#### Your instructions:
Find every line in the records that holds the string "left". Copy each one.

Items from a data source
----------

-- ==== Sys2Proof/Certificates/Slice0/Obligations.lean ====
section
/-! DEFINITION. The statements for the provers, and the words they are written in. -/

namespace Sys2Proof.Machine

/-! Words of the statements. -/

/-- The instruction answers a next state, and `P` holds of it. -/
abbrev Completes (i : Instr) (s : State) (P : State → Prop) : Prop := ∃ t, exec i s = .next t ∧ P t

/-- The next step of the machine answers a next state, and `P` holds of it. -/
abbrev StepsTo (s : State) (P : State → Prop) : Prop := ∃ t, step s = .next t ∧ P t

/-- Every byte of memory reads as before. -/
abbrev NoByteChanged (s t : State) : Prop := ∀ a, t.readByte a = s.readByte a

/-- The bytes `bs` are stored from address `a` up, modulo 2^16, where there is RAM; every other byte of memory reads
as before. -/
abbrev StoresBytes (s t : State) (a : Word) (bs : List Byte) : Prop :=
  ∀ b, t.readByte b =
    if (b - a).toNat < bs.length ∧ s.kindAt b = .ram then bs.getD (b - a).toNat 0 else s.readByte b

/-- The instruction itself writes no byte: memory is what the bus grants before its reads left in `s₁`, and with no grant
every byte reads as before. -/
abbrev KeepsMemory (s s₁ t : State) : Prop := NoByteChanged s₁ t ∧ (s.KeepsBus → NoByteChanged s t)

/-- The bytes `bs` are all that the instruction stores, into the memory that the bus grants up to the write left in `s₁`,
and with no grant all that changes. -/
abbrev OnlyStores (s s₁ t : State) (a : Word) (bs : List Byte) : Prop :=
  StoresBytes s₁ t a bs ∧ (s.KeepsBus → StoresBytes s t a bs)

/-- Each of these flags is as before. -/
abbrev KeepsFlags (s t : State) (fs : List Flag) : Prop := ∀ f ∈ fs, t.flag f = s.flag f

/-- N and Z from an 8-bit value. -/
abbrev NZ8 (t : State) (v : Byte) : Prop := t.flag .N = v.msb ∧ t.flag .Z = decide (v = 0)

/-- N and Z from a 16-bit value. -/
abbrev NZ16 (t : State) (v : Word) : Prop := t.flag .N = v.msb ∧ t.flag .Z = decide (v = 0)

/-- The exact signed result does not fit a byte. -/
abbrev overflows8 (x : Int) : Bool := decide (x < -128 ∨ 127 < x)

/-- The exact signed result does not fit a word. -/
abbrev overflows16 (x : Int) : Bool := decide (x < -32768 ∨ 32767 < x)

/-- The operand bytes of a memory instruction by its direct, indexed and extended opcodes. -/
abbrev EncodesMem (i : Mem → Instr) (pre : List Byte) (dir idx ext : Byte) : Prop :=
  (∀ d, encode (i (.dir d)) = pre ++ [dir, d]) ∧
  (∀ x, encode (i (.idx x)) = pre ++ idx :: encodeIndexed x) ∧
  (∀ a, encode (i (.ext a)) = pre ++ [ext, hiByte a, loByte a])

/-- The same with an 8-bit immediate opcode. -/
abbrev EncodesSrc8 (i : Src8 → Instr) (imm dir idx ext : Byte) : Prop :=
  (∀ m, encode (i (.imm m)) = [imm, m]) ∧ EncodesMem (fun o => i (.mem o)) [] dir idx ext

/-- The same with a 16-bit immediate opcode and a prefix. -/
abbrev EncodesSrc16 (i : Src16 → Instr) (pre : List Byte) (imm dir idx ext : Byte) : Prop :=
  (∀ m, encode (i (.imm m)) = pre ++ [imm, hiByte m, loByte m]) ∧ EncodesMem (fun o => i (.mem o)) pre dir idx ext

/-! 8-bit arithmetic, logic, loads and stores (41_8bit_accumulator_memory.md). -/

/-- ADD and ADC on an accumulator. -/
abbrev AddsTo (i : Src8 → Instr) (r : Acc) (withCarry : Bool) : Prop :=
  ∀ (s : State) (o : Src8),
    let m := (s.operand8 o).1
    let s₁ := (s.operand8 o).2
    let a := s.acc r
    let c := (withCarry && s.flag .C).toNat
    let sum := a.toNat + m.toNat + c
    Completes (i o) s fun t =>
      t = { s₁.setAcc r (BitVec.ofNat 8 sum) with CC := t.CC } ∧ KeepsMemory s s₁ t ∧
      NZ8 t (BitVec.ofNat 8 sum) ∧ t.flag .C = decide (256 ≤ sum) ∧
      t.flag .V = overflows8 (a.toInt + m.toInt + c) ∧
      t.flag .H = decide (16 ≤ a.toNat % 16 + m.toNat % 16 + c) ∧ KeepsFlags s t [.E, .F, .I]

----------

#### Answer space:
/-- The instruction itself writes no byte: memory is what the bus grants before its reads left in `s₁`, and with no grant
/-- The bytes `bs` are all that the instruction stores, into the memory that the bus grants up to the write left in `s₁`,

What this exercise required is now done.